Exercise goal » Search the entries for the line containing "let s₂ ← consume 7 7 s₁". Repeat it, then every line after it, exactly through the final line.

Records to process »
-- ==== Sys2Proof/Machine/Dynamic.lean ====
section
/-! DEFINITION. The header of a DYNAMIC block (42_block_decoder.md rules R231 to R233) and its code-length elements
(R235 to R240). -/

namespace Sys2Proof.Machine

/-- `DYN.HDR` (R231, R232). -/
def execDynHdr (hlit : BitVec 5) (hdist : BitVec 5) (hclen : BitVec 4) (s : State) :
    Host.Outcome State Fault Refusal :=
  inState .dynHdr s do
    let s₁ ← consume 5 5 s
    let s₂ ← consume 5 5 s₁
    let s₃ ← consume 4 4 s₂
    if 29 < hlit.toNat ∨ 29 < hdist.toNat then throw (.raise .unsupportedSymbol)
    else
      pure { s₃ with
        nlit := BitVec.ofNat 9 (hlit.toNat + 257)
        ndist := BitVec.ofNat 6 (hdist.toNat + 1)
        nclen := BitVec.ofNat 5 (hclen.toNat + 4)
        clLen := Vector.replicate 19 0
        idx := 0
        fsm := Fsm.dynCllen.code }

/-- `DYN.CLLEN` (R233): the length of code-length symbol `PERM[IDX]`. -/
def execDynCllen (v : BitVec 3) (s : State) : Host.Outcome State Fault Refusal :=
  inState .dynCllen s do
    let s₁ ← consume 3 3 s
    match perm[s.idx.toNat]? with
    | none => throw (.fault .tableIndex)
    | some j =>
      pure { s₁ with
        clLen := s.clLen.setIfInBounds j v
        idx := BitVec.ofNat 9 (s.idx.toNat + 1)
        fsm := if s.idx.toNat + 1 = s.nclen.toNat then Fsm.dynClbuild.code else Fsm.dynCllen.code }

/-- The end of step DYN_LENS (R235, R240): `r` lengths of value `v` at `LENS[IDX]`, in a state `s₁` whose bits are read. -/
def putLengths (v : BitVec 4) (r : Nat) (s₁ : State) : Except Stop State :=
  if s₁.lensTotal < s₁.idx.toNat + r then throw (.raise .unsupportedSymbol)
  else if 316 < s₁.idx.toNat + r then throw (.fault .tableIndex)
  else
    pure { s₁ with
      lens := fillLens s₁.lens v s₁.idx.toNat r
      idx := BitVec.ofNat 9 (s₁.idx.toNat + r)
      fsm := if s₁.idx.toNat + r = s₁.lensTotal then Fsm.dynBuild.code else Fsm.dynLens.code }

/-- `CL_LEN n` (R236). -/
def execClLen (n : BitVec 4) (s : State) : Host.Outcome State Fault Refusal :=
  inState .dynLens s do
    let s₁ ← consumeCode s.clTable 7 n.toNat s
    putLengths n 1 s₁

/-- `CL_REP16 r` (R237): repeat the previous length; UnsupportedSymbol where there is none, before the extra bits. -/
def execClRep16 (r : Nat) (s : State) : Host.Outcome State Fault Refusal :=
  inState .dynLens s do
    let s₁ ← consumeCode s.clTable 7 16 s
    if s.idx = 0 then throw (.raise .unsupportedSymbol)
    else
      let s₂ ← consume 2 2 s₁
      putLengths (s.lensAt (s.idx.toNat - 1)) r s₂

/-- `CL_ZERO17 r` (R238). -/
def execClZero17 (r : Nat) (s : State) : Host.Outcome State Fault Refusal :=
  inState .dynLens s do
    let s₁ ← consumeCode s.clTable 7 17 s
    let s₂ ← consume 3 3 s₁
    putLengths 0 r s₂

/-- `CL_ZERO18 r` (R239). -/
def execClZero18 (r : Nat) (s : State) : Host.Outcome State Fault Refusal :=
  inState .dynLens s do
    let s₁ ← consumeCode s.clTable 7 18 s
    let s₂ ← consume 7 7 s₁
    putLengths 0 r s₂

end Sys2Proof.Machine
end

Answer »
    let s₂ ← consume 7 7 s₁
    putLengths 0 r s₂

end Sys2Proof.Machine
end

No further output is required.